As their predecessors were eight years ago, the ABA owners still seemed to be looking forward to a merger for relief. According to Commissioner Munchak, a merger would cut a team’s total salaries, and therefore overhead, by 30 percent.
Kennedy, however, insists there will be no merger in the foreseeable future. The players association refuses to accept a merger unless the reserve system is abolished and the NBA owners refused to merge without a reserve clause. They are all awaiting decision from Judge Robert Carter of the Southern District Court of New York in a suit that can declare the reserve clause and a common draft illegal. But even that decision might not precipitate a merger. The reserve clause may only be a facade protecting the NBA owners’ other interests. Kennedy admits that there are, among his owners, some who would rather continue to divide the television and expansion revenue 18 ways than except 6 to 10 ABA teams and divide it further. And they would rather maintain the current schedule than play a combined schedule that would cut down on the number of appearances by the biggest draws—New York, Boston, and Milwaukee.

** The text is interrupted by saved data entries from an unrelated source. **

/-- The value of an event code (R529). -/
def Event.value : Event → Nat
  | .gaugeSourceQuarantined => 0xE001 | .gaugeHold => 0xE002 | .gaugeResumed => 0xE003 | .epochStarted => 0xE004
  | .epochLimit => 0xE005 | .weirLate => 0xE006 | .poolBadReturn => 0xE007 | .mediaCapacity => 0xE008
  | .datasetDegraded => 0xE009 | .sampleVacated => 0xE00A | .slowSample => 0xE00B | .riffleFault => 0xE00C
  | .riffleRetired => 0xE00D | .drawplateFault => 0xE00E | .drawplateRetired => 0xE00F | .anvilFault => 0xE010
  | .anvilFailed => 0xE011 | .unitVacant => 0xE012 | .crucibleRetired => 0xE013 | .feedLowWater => 0xE014
  | .feedCreditFault => 0xE015 | .feedRingError => 0xE016 | .synthDropped => 0xE017 | .synthSpace => 0xE018
  | .synthIngotWritten => 0xE019 | .detRecordChanged => 0xE01A | .checkpointDone => 0xE01B
  | .checkpointFailed => 0xE01C | .portLink => 0xE01D | .bufferLeak => 0xE01E | .bufferAuditFault => 0xE01F
  | .qpError => 0xE020 | .groupFormed => 0xE021 | .groupFormFailed => 0xE022 | .ringFolded => 0xE023
  | .managerLost => 0xE024 | .twinSplit => 0xE025 | .twinLag => 0xE026 | .eventsLost => 0xE027
  | .mgmtRestarted => 0xE028 | .fwChecked => 0xE040 | .configConflict => 0xE041 | .resetCause => 0xE042
  | .domainState => 0xE043 | .watchdog => 0xE044 | .thermalThrottle => 0xE045 | .thermalTrip => 0xE046
  | .criticalState => 0xE047

/-- The events R529 marks critical. -/
def Event.critical : Event → Bool
  | .anvilFailed | .unitVacant | .managerLost | .twinSplit | .thermalTrip | .criticalState => true
  | _ => false

/-- A message the device sends: a response, a completion or an event (R520). -/
structure Message where
  /-- command code, or event code -/
  command : Nat
  status : Nat := 0
  tag : Nat := 0
  origin : Nat := 0
  response : Bool := false
  completion : Bool := false
  event : Bool := false
  critical : Bool := false
  seq : Nat := 0
  result : Nat := 0
  /-- answering device ID, and its side -/
  device : Nat := 0
  side : Nat := 0
  payload : Bytes := []
  /-- the answer's values in the order the command's chapter lists them, where it gives no layout -/
  values : List Nat := []
  deriving DecidableEq, Repr

/-- Something a command in progress holds until its completion (R526). -/
inductive Held where
  | pool (n : Nat) | dataset (id : Nat) | plan (h : Nat) | recipe (h : Nat) | vocab (h : Nat) | dupSet (h : Nat)
  | program (h : Nat) | channel (c : Nat) | residual (h : Nat) | qp (i : Nat) | storageQp (q : Nat) | region (k : Nat)
  | device (d : Nat) | nor | media | port (p : Nat) | unit (t : Nat)
  deriving DecidableEq, Repr

/-- A request from its arrival until its response, or its completion if it answered IN_PROGRESS (R517). -/
structure Outstanding where
  req : Req
  command : Nat
  /-- the payload as it arrived, none for a command that no mailbox carried -/
  payload : Option Bytes := none
  /-- arrival time, ACLK cycles -/
  arrived : Nat := 0
  /-- the Lockkeeper has started it (R516, R526) -/
  started : Bool := false
  /-- IN_PROGRESS has been answered (R524) -/
  inProgress : Bool := false
  deriving DecidableEq, Repr

/-- One of the mailboxes MB0 to MB6 (R517, R521, R572). -/
structure Mailbox where
  /-- outstanding commands, in the order accepted -/
  outstanding : List Outstanding := []
  /-- last accepted SEQUENCE, none until a SYNC after a warm or cold reset -/
  lastSeq : Option Nat := none
  /-- (SEQUENCE, TAG) of the last 16 accepted requests, newest first -/
  accepted : List (Nat × Nat) := []
  /-- the response cache of those requests -/
  cache : List ((Nat × Nat) × Message) := []
  /-- responses queued for the host (MB0 to MB3), oldest first; on MB4 to MB6 the responses sent -/
  responses : List Message := []
  /-- response window released but not yet replaced: RESP_READY (R572) -/
  respReady : Bool := false
  /-- MB0 to MB3: the request window, unwritten bytes 0 (R568) -/
  window : List (Nat × Byte) := []
  /-- the request window is being copied until this time (REQ_BUSY, R572) -/
  busyUntil : Nat := 0
  /-- rejections by status value -/
  rejections : List (Nat × Nat) := []
  /-- repeats dropped unanswered (R521) -/
  repeatsDropped : Nat := 0
  deriving DecidableEq, Repr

So the prognosis for the ABA is bleak, even with such an accomplished Doctor in residence. And the demise of the league would disappoint all the players in basketball for it would eliminate their bargaining alternative. It would also disappoint the fans in cities like Salt Lake City, San Antonio, and Louisville, who have no other live, local professional teams to see.

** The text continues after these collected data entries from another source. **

/-- The sections of a recipe, walked from an offset while they lie below `end_`; and whether the walk reached its end. -/
def walkSections (bs : Bytes) (end_ : Nat) : Nat → Nat → List Section × Option Nat
  | 0, o => ([], some o)
  | n + 1, o =>
    if end_ < o + 8 ∨ end_ < o + 8 + fieldAt bs (o + 4) 4 then ([], none)
    else
      let (rest, stop) := walkSections bs end_ n (o + 8 + fieldAt bs (o + 4) 4)
      (⟨fieldAt bs o 2, o + 8, fieldAt bs (o + 4) 4⟩ :: rest, stop)

/-- A recipe's sections. -/
def sectionsOf (bs : Bytes) : List Section := (walkSections bs (fieldAt bs 8 4) (fieldAt bs 6 2) 64).1

/-- The section of a type. -/
def findSection (bs : Bytes) (t : Nat) : Option Section := (sectionsOf bs).find? (fun x => decide (x.typ = t))

/-! ### The decode section (R217 to R219) -/

/-- A field descriptor (R218), with its offset in the recipe. -/
structure DecodeDesc where
  at_ : Nat
  nameId : Nat
  typ : Nat
  flags : Nat
  maxWidth : Nat
  maxHeight : Nat
  maxPixels : Nat
  maxChannels : Nat
  colour : Nat
  maxFrames : Nat
  maxSamples : Nat
  sampleRate : Nat
  expMax : Nat
  buFactor : Nat
  buMax : Nat
  cropMode : Nat
  table : Nat
  outWidth : Nat
  outHeight : Nat
  patch : Nat
  outFormat : Nat
  cropX : Nat
  cropY : Nat
  cropW : Nat
  cropH : Nat
  aMin : Nat
  aMax : Nat
  rMin : Nat
  rMax : Nat
  pFlipH : Nat
  pFlipV : Nat
  frameCount : Nat
  frameMode : Nat
  frameStride : Nat
  audioLength : Nat
  audioMode : Nat
  rounding : Nat
  mean : List Nat
  scale : List Nat
  deriving DecidableEq, Repr

/-- The descriptor at an offset. -/
def decodeDescAt (bs : Bytes) (o : Nat) : DecodeDesc :=
  { at_ := o, nameId := fieldAt bs o 2, typ := fieldAt bs (o + 2) 1, flags := fieldAt bs (o + 3) 1,
    maxWidth := fieldAt bs (o + 4) 2, maxHeight := fieldAt bs (o + 6) 2, maxPixels := fieldAt bs (o + 8) 4,
    maxChannels := fieldAt bs (o + 12) 1, colour := fieldAt bs (o + 13) 1, maxFrames := fieldAt bs (o + 14) 2,
    maxSamples := fieldAt bs (o + 16) 4, sampleRate := fieldAt bs (o + 20) 4, expMax := fieldAt bs (o + 24) 2,
    buFactor := fieldAt bs (o + 26) 2, buMax := fieldAt bs (o + 28) 4, cropMode := fieldAt bs (o + 32) 1,
    table := fieldAt bs (o + 33) 1, outWidth := fieldAt bs (o + 34) 2, outHeight := fieldAt bs (o + 36) 2,
    patch := fieldAt bs (o + 38) 1, outFormat := fieldAt bs (o + 39) 1, cropX := fieldAt bs (o + 40) 2,
    cropY := fieldAt bs (o + 42) 2, cropW := fieldAt bs (o + 44) 2, cropH := fieldAt bs (o + 46) 2,
    aMin := fieldAt bs (o + 48) 4, aMax := fieldAt bs (o + 52) 4, rMin := fieldAt bs (o + 56) 4, rMax := fieldAt bs (o + 60) 4,
    pFlipH := fieldAt bs (o + 64) 4, pFlipV := fieldAt bs (o + 68) 4, frameCount := fieldAt bs (o + 72) 2,
    frameMode := fieldAt bs (o + 74) 1, frameStride := fieldAt bs (o + 75) 1, audioLength := fieldAt bs (o + 76) 4,
    audioMode := fieldAt bs (o + 80) 1, rounding := fieldAt bs (o + 81) 1,
    mean := (List.range 4).map (fun i => fieldAt bs (o + 84 + 4 * i) 4),
    scale := (List.range 4).map (fun i => fieldAt bs (o + 100 + 4 * i) 4) }

/-- The descriptors of a decode section body at `b`. -/
def decodeDescsAt (bs : Bytes) (b : Nat) : List DecodeDesc :=
  (List.range (fieldAt bs b 1)).map (fun i => decodeDescAt bs (b + 16 + 128 * i))

/-- The decode descriptors of a recipe. -/
def decodeDescs (bs : Bytes) : List DecodeDesc := ((findSection bs 1).map (fun x => decodeDescsAt bs x.at_)).getD []

/-- Offsets of the coefficient tables, and where the last ends: each is 8 + 128 x T bytes (R219). -/
def tableOffsets (bs : Bytes) : Nat → Nat → List Nat × Nat
  | 0, o => ([], o)
  | n + 1, o =>
    let (l, e) := tableOffsets bs n (o + 8 + 128 * fieldAt bs o 1)
    (o :: l, e)

/-- A coefficient table: its taps T and its coefficients, phase-major (R219). -/
structure CoefTable where
  taps : Nat
  coefs : List Int
  deriving DecidableEq, Repr

/-- Coefficient table k of a recipe. -/
def coefTable (bs : Bytes) (k : Nat) : Option CoefTable :=
  match findSection bs 1 with
  | none => none
  | some x =>
    let o := x.at_ + 16 + 128 * fieldAt bs x.at_ 1
    ((tableOffsets bs (fieldAt bs (x.at_ + 1) 1) o).1[k]?).map (fun t =>
      { taps := fieldAt bs t 1, coefs := (List.range (64 * fieldAt bs t 1)).map (fun i => signedOf 16 (fieldAt bs (t + 8 + 2 * i) 2)) })

/-- Output formats a Riffle or an embedding casts to (R215). -/
def castFormats : List Nat := [0x01, 0x02, 0x03, 0x04, 0x05, 0x09, 0x10, 0x11, 0x13]

/-- Faults of one descriptor with its own fields (R218, R220). Fields that its TYPE does not use are not checked (log entry
20). -/
def descFaults (bs : Bytes) (tables : Nat) (d : DecodeDesc) : List Nat :=
  let o := d.at_
  let out (v lo hi k : Nat) : Bool × Nat := (decide (v < lo) || decide (hi < v), o + k)
  let common : List (Bool × Nat) := [out d.typ 1 6 2, out d.flags 0 1 3, out d.expMax 1 1024 24, out d.buFactor 4 1024 26,
    out d.buMax 1 (2 ^ 31) 28]
  if 4 ≤ d.typ then
    faultsOf common ++ (if d.typ ≤ 6 then reservedBytes bs (o + 4) 20 ++ reservedBytes bs (o + 32) 96 else [])
  else
    let video := decide (d.typ = 2)
    let picture : List (Bool × Nat) := [
      out d.maxWidth 1 (if video then 4096 else 16384) 4, out d.maxHeight 1 (if video then 2304 else 16384) 6,
      out d.maxPixels 1 (if video then 9437184 else 67108864) 8,
      out d.maxChannels 1 (if video then 3 else 4) 12,
      (decide (3 < d.colour) || (video && (decide (d.colour = 1) || decide (d.colour = 3))), o + 13),
      out d.cropMode 0 3 32, (decide (tables ≤ d.table) && decide (d.table ≠ 0xFF), o + 33),
      out d.outWidth 0 16384 34, out d.outHeight 0 16384 36,
      (decide ((d.outWidth = 0) ≠ (d.outHeight = 0)), o + 36),
      (decide ((d.outWidth ≠ 0 ∧ d.outHeight ≠ 0) ≠ (d.table ≠ 0xFF)), o + 36),
      out d.patch 0 64 38,
      ((decide (d.cropMode = 1) || decide (d.cropMode = 2)) && decide (d.cropW < 1), o + 44),
      ((decide (d.cropMode = 1) || decide (d.cropMode = 2)) && decide (d.cropH < 1), o + 46),
      out d.aMin 1 65536 48, (decide (d.aMax < d.aMin) || decide (65536 < d.aMax), o + 52), (decide (d.rMin < 1), o + 56),
      (decide (d.rMax < d.rMin), o + 60)]
    let frames : List (Bool × Nat) := [(decide (d.maxFrames < 1), o + 14), out d.frameCount 1 256 72, out d.frameMode 0 1 74,
      out d.frameStride 1 255 75]
    let audio : List (Bool × Nat) := [out d.maxChannels 1 8 12, out d.maxSamples 1 134217728 16, out d.sampleRate 0 192000 20,
      (decide (d.patch ≠ 0), o + 38), (decide (d.maxSamples < d.audioLength), o + 76), out d.audioMode 0 1 80]
    let cast : List (Bool × Nat) := [(!castFormats.contains d.outFormat, o + 39), out d.rounding 0 2 81]
    faultsOf (common ++ cast ++ (if d.typ = 3 then audio else picture) ++ (if video then frames else []))
      ++ reservedBytes bs (o + 82) 2 ++ reservedBytes bs (o + 116) 12

/-- Later uses of a NAME_ID already used, by offset. -/
def repeated : List (Nat × Nat) → List Nat → List Nat
  | [], _ => []
  | (name, o) :: rest, seen => (if seen.contains name then [o] else []) ++ repeated rest (name :: seen)

/-- Faults of a coefficient table at an offset (R219): the phase sum is charged to the phase's last coefficient. -/
def tableFaults (bs : Bytes) (o : Nat) : List Nat :=
  let t := fieldAt bs o 1
  let sum (ph : Nat) : Int := ((List.range t).map (fun i => signedOf 16 (fieldAt bs (o + 8 + 2 * (t * ph + i)) 2))).sum
  (if t % 2 = 1 ∨ t < 2 ∨ 32 < t then [o]
   else (List.range 64).filterMap (fun ph => if sum ph = 16384 then none else some (o + 8 + 2 * (t * ph + t) - 2)))
  ++ reservedBytes bs (o + 1) 7

/-- Faults of a decode section (R217 to R220). -/
def decodeFaults (bs : Bytes) (x : Section) : List Nat :=
  let b := x.at_
  let n := fieldAt bs b 1
  let tc := fieldAt bs (b + 1) 1
  let ds := decodeDescsAt bs b
  let (ts, stop) := tableOffsets bs tc (b + 16 + 128 * n)
  let counts := decide (1 ≤ n) && decide (n ≤ 64) && decide (tc ≤ 8)
  faultsOf [(decide (n < 1) || decide (64 < n), b), (decide (8 < tc), b + 1), (decide (1 < fieldAt bs (b + 2) 1), b + 2),
    (decide (fieldAt bs (b + 3) 1 < 1) || decide (16 < fieldAt bs (b + 3) 1), b + 3),
    (decide (fieldAt bs (b + 4) 4 < 1) || decide (10000 < fieldAt bs (b + 4) 4), b + 4),
    (counts && decide (stop ≠ b + x.length), b - 4)]
  ++ reservedBytes bs (b + 8) 8
  ++ (if counts then ds.flatMap (descFaults bs tc) ++ repeated (ds.map (fun d => (d.nameId, d.at_))) [] ++ ts.flatMap (tableFaults bs)
      else [])

/-! ### The text section (R248 to R251) -/

/-- The text descriptor at an offset. -/
def textDescAt (bs : Bytes) (o : Nat) : TextDesc :=
  ⟨fieldAt bs o 2, fieldAt bs (o + 2) 1, fieldAt bs (o + 3) 1, fieldAt bs (o + 4) 4, fieldAt bs (o + 8) 4,
   fieldAt bs (o + 12) 4, fieldAt bs (o + 16) 4⟩

/-- The offsets of the text descriptors of a body at `b`. -/
def textOffsets (bs : Bytes) (b : Nat) : List Nat := (List.range (fieldAt bs b 1)).map (fun i => b + 48 + 32 * i)

/-- A recipe's text descriptors. -/
def textDescs (bs : Bytes) : List TextDesc := ((findSection bs 2).map (fun x => (textOffsets bs x.at_).map (textDescAt bs))).getD []

/-- VOCAB_DIGEST of a recipe, where it has a text section. -/
def vocabDigest (bs : Bytes) : Option Bytes := (findSection bs 2).map (fun x => sliceAt bs (x.at_ + 8) 32)

/-- DETOK_STREAMS of a recipe. -/
def detokStreams (bs : Bytes) : Nat := ((findSection bs 2).map (fun x => fieldAt bs (x.at_ + 2) 1)).getD 0

/-- Stop string k of a profile at an offset, as bytes. -/
def stopBytes (bs : Bytes) (o k : Nat) : Bytes := (sliceAt bs (o + 48 + 64 * k) 64).take (fieldAt bs (o + 40 + k) 1)

/-- Profile i of a recipe (R250). -/
def profile? (bs : Bytes) (i : Nat) : Option Profile :=
  match findSection bs 2 with
  | none => none
  | some x =>
    if fieldAt bs (x.at_ + 1) 1 ≤ i then none
    else
      let o := x.at_ + 48 + 32 * fieldAt bs x.at_ 1 + 560 * i
      some { flags := fieldAt bs (o + 2) 1, maxNew := fieldAt bs (o + 4) 4,
             stopIds := (List.range (fieldAt bs (o + 1) 1)).map (fun k => fieldAt bs (o + 8 + 4 * k) 4),
             stops := (List.range (fieldAt bs o 1)).map (fun k => codePoints (stopBytes bs o k)) }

The only apparent source of help is television, and to utilize it, the ABA must devise some innovation that will make their one-star league attracted to the networks. The networks might be susceptible to a format that built Julius Erving into a national television personality like Rhoda. Instead of matching two other teams full of unknowns each week, Dr. J. and the Nets would fit into a regular time slot with Erving hosting taped pregame and halftime shows. Furthermore, any network picking up the package would surely introduce it with the high-powered promotional campaign that they run for all their new programs and stars; a TV Guide cover story might introduce the league to millions of people who never saw a red, white, and blue ball before. The approach is so radical that it would attract more attention than any other promotion the league could dream up, and—with Julius as the draw—viewers would become familiar with talented teams like Kentucky, San Antonio, and Denver.

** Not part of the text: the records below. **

-- ==== Sys2Proof/Machine/StateSwitch.lean ====
section
/-! DEFINITION. The state of Confluence, its ports and its scheduler (chapter 16). Each field's docstring reads
`meaning | width | rule and chapter | reset value`. -/

namespace Sys2Proof.Machine

/-- A token bucket (R454): its level is in bytes times 800 times the clock bin, the unit in which a rate of 1 Mb/s
accrues 1 per ACLK cycle. -/
structure Bucket where
  /-- RATE in Mb/s, 0 for no shaping -/
  rate : Nat := 0
  burst : Nat := 2048
  level : Int := 0
  /-- time the level holds for -/
  at_ : Nat := 0
  deriving DecidableEq, Repr

/-- A frame in an egress queue. -/
structure QFrame where
  /-- the stored frame -/
  id : Nat
  length : Nat
  /-- channel of collective traffic, for the rotation of R414 -/
  channel : Option Nat := none
  /-- leaves with CE set (R456), and with DEI set (R455) -/
  ce : Bool := false
  dei : Bool := false
  deriving DecidableEq, Repr

/-- One egress queue (R452, R453, R456). -/
structure EgressQueue where
  params : QueueParams := {}
  shaper : Bucket := {}
  deficit : Nat := 0
  frames : List QFrame := []
  deriving DecidableEq, Repr

/-- A gate list in force on a port (R464, R465). -/
structure GateInForce where
  handle : Nat
  origin : Nat
  deriving DecidableEq, Repr

/-- One configured port (R443 to R446). -/
structure Port where
  logical : Nat
  kind : PortKind
  block : Nat
  firstLane : Nat := 0
  width : Nat := 1
  index : Nat := 0
  mtu : Nat := 9216
  txInvert : Nat := 0
  rxInvert : Nat := 0
  laneOrder : Nat := 0
  trust : Nat := 0
  defaultTc : Nat := 0
  up : Bool := false
  maps : ClassMap := {}
  queues : List EgressQueue := (List.range 16).map (fun q => { params := { prio := if q = 10 then 7 else 0 } })
  shaper : Bucket := {}
  overhead : Nat := 20
  gate : Option GateInForce := none
  /-- OPEN -/
  openMask : BitVec 16 := 0xFFFF#16
  /-- the queue the deficit round robin last visited, per PRIO -/
  turns : List Nat := List.replicate 8 15
  /-- frames that failed their FCS (R448) -/
  fcsErrors : Nat := 0
  deriving DecidableEq, Repr

/-- A stored frame (R457, R461). -/
structure Stored where
  id : Nat
  plane : Nat
  cells : Nat
  ingress : Nat
  /-- copies still to leave -/
  copies : Nat
  length : Nat
  deriving DecidableEq, Repr

/-- A stamped frame between admission and its egress resequencer, or held there (R458, R459). -/
structure Stamped where
  ingress : Nat
  egress : Nat
  number : Nat
  queue : Nat
  frame : QFrame
  /-- FCLK cycle it arrived at the resequencer -/
  since : Nat := 0
  deriving DecidableEq, Repr

/-- A residue entry: the ports a multicast frame still waits for (R461). -/
structure Residue where
  id : Nat
  plane : Nat
  ingress : Nat
  /-- (port, queue) pairs -/
  waiting : List (Nat × Nat)
  frame : QFrame
  deriving DecidableEq, Repr

/-- A policer (R455): buckets in the unit of `Bucket`. -/
structure Policer where
  num : Nat
  params : PolicerParams
  /-- committed bucket, and excess or peak bucket -/
  c : Int
  e : Int
  at_ : Nat
  deriving DecidableEq, Repr

/-- A loaded gate list (R463). -/
structure GateList where
  handle : Nat
  cycle : Nat
  ports : BitVec 256
  /-- (STEP_OFFSET, MARK, OPEN), ascending -/
  entries : List (Nat × Nat × Nat)
  deriving DecidableEq, Repr

/-- Confluence (chapter 16). -/
structure SwitchState where
  /-- configured ports | at most 256 | R443 16 | none: the factory default of R47 to R49 is applied by CONFIG_APPLY -/
  ports : List Port := []
  /-- endpoint table, non-empty entries by number | 65,536 entries | R449 16 | empty -/
  endpoints : List (Nat × Endpoint) := []
  /-- multicast groups, non-empty ones | 4,096 x 256 bits | R451 16 | empty (DESIGN CHOICE 2) -/
  groups : List (Nat × BitVec 256) := []
  /-- policers set | 4,096 | R455 16 | none -/
  policers : List Policer := []
  /-- gate lists by handle 0 to 63 | list | R463 16 | empty -/
  gateLists : List GateList := []
  /-- free cells of planes 0 to 3 | 4 x 327,680 | R457 16 | all free -/
  freeCells : List Nat := [327680, 327680, 327680, 327680]
  /-- stored frames | list | R457 16 | empty -/
  stored : List Stored := []
  /-- the identity the next stored frame takes | the model's own | R457 16 | 0 -/
  nextFrame : Nat := 0
  /-- stamped frames in transit | at most 512 per pair | R458 16 | empty -/
  transit : List Stamped := []
  /-- frames held at the ports' resequencers | at most 4,096 per port | R459 16 | empty -/
  held : List Stamped := []
  /-- next stamp of each (ingress, egress) pair | 16 bits | R458 16 | 0 (DESIGN CHOICE 2) -/
  nextStamp : List ((Nat × Nat) × Nat) := []
  /-- expected number of each pair | 16 bits | R459 16 | 0 (DESIGN CHOICE 2) -/
  expected : List ((Nat × Nat) × Nat) := []
  /-- gaps skipped at the resequencers | 64 bits | R459 16 | 0 -/
  gaps : Nat := 0
  /-- residue entries, oldest first | 4,096 per plane | R461 16 | empty -/
  residue : List Residue := []
  /-- frames from internal ports, or past 512 in transit, waiting at ingress: (ingress, egress, queue, frame) | list | R456, R458 16 | empty -/
  waiting : List (Nat × Nat × Nat × QFrame) := []
  /-- AUDIT_INTERVAL in us | 100 to 1,000,000 | R462 16 | 1,000 -/
  auditInterval : Nat := 1000
  /-- cells found ownerless in the last pass, as (plane, cell) | list | R462 16 | empty -/
  suspects : List (Nat × Nat) := []
  /-- LEAKED_CELLS | 64 bits | R462 16 | 0 -/
  leaked : Nat := 0
  /-- corrupt free-list entries counted | 64 bits | R462 16 | 0 -/
  auditFaults : Nat := 0
  /-- when BUFFER_LEAK was last raised | ACLK cycles | R462 16 | none -/
  leakAt : Option Nat := none
  /-- frames the ports sent, as (port, queue, stored frame, CE, DEI), newest last | list | R453 16 | empty -/
  out : List (Nat × Nat × Nat × Bool × Bool) := []
  /-- frames to the device MAC handed to the remote memory engine | 64 bits | R448 16 | 0 -/
  toRdma : Nat := 0
  /-- ring pieces handed to the ring logic | 64 bits | R445 16 | 0 -/
  toRing : Nat := 0
  /-- Gauge frames handed to the Gauge logic | 64 bits | R448 16 | 0 -/
  toGauge : Nat := 0
  /-- channel WEIGHTs that differ from 16 | 1 to 255 | R414 14 | all 16 -/
  channelWeight : List (Nat × Nat) := []
  /-- channel last visited per (port, queue) | list | R414 14 | empty -/
  channelTurn : List ((Nat × Nat) × Nat) := []
  /-- per-channel deficits of each link's collective traffic: ((port, channel), deficit) | list | R414 14 | empty -/
  channelDeficit : List ((Nat × Nat) × Nat) := []
  deriving DecidableEq, Repr

end Sys2Proof.Machine
end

Erving, who is thinking about a future in broadcasting, was recently presented with the idea of the league being sold as “The Dr. J. Show.” “It’s not beyond my capabilities to do something like that,” he said. “I would be very receptive to hearing out a proposal and seeing it through if the league thinks it is helpful.” He then sat on the stool in front of his locker in the Nets dressing room, tossing the suggestion around in his mind. Suddenly, he blurted, “That is a hip idea. The more I think about it, the more I like it.” And he began to expand on it and make it his own, just like any game he plays in. “The Nets would not even have to be on every week,” said Julius Erving. “I could host a game between any two teams in the league.”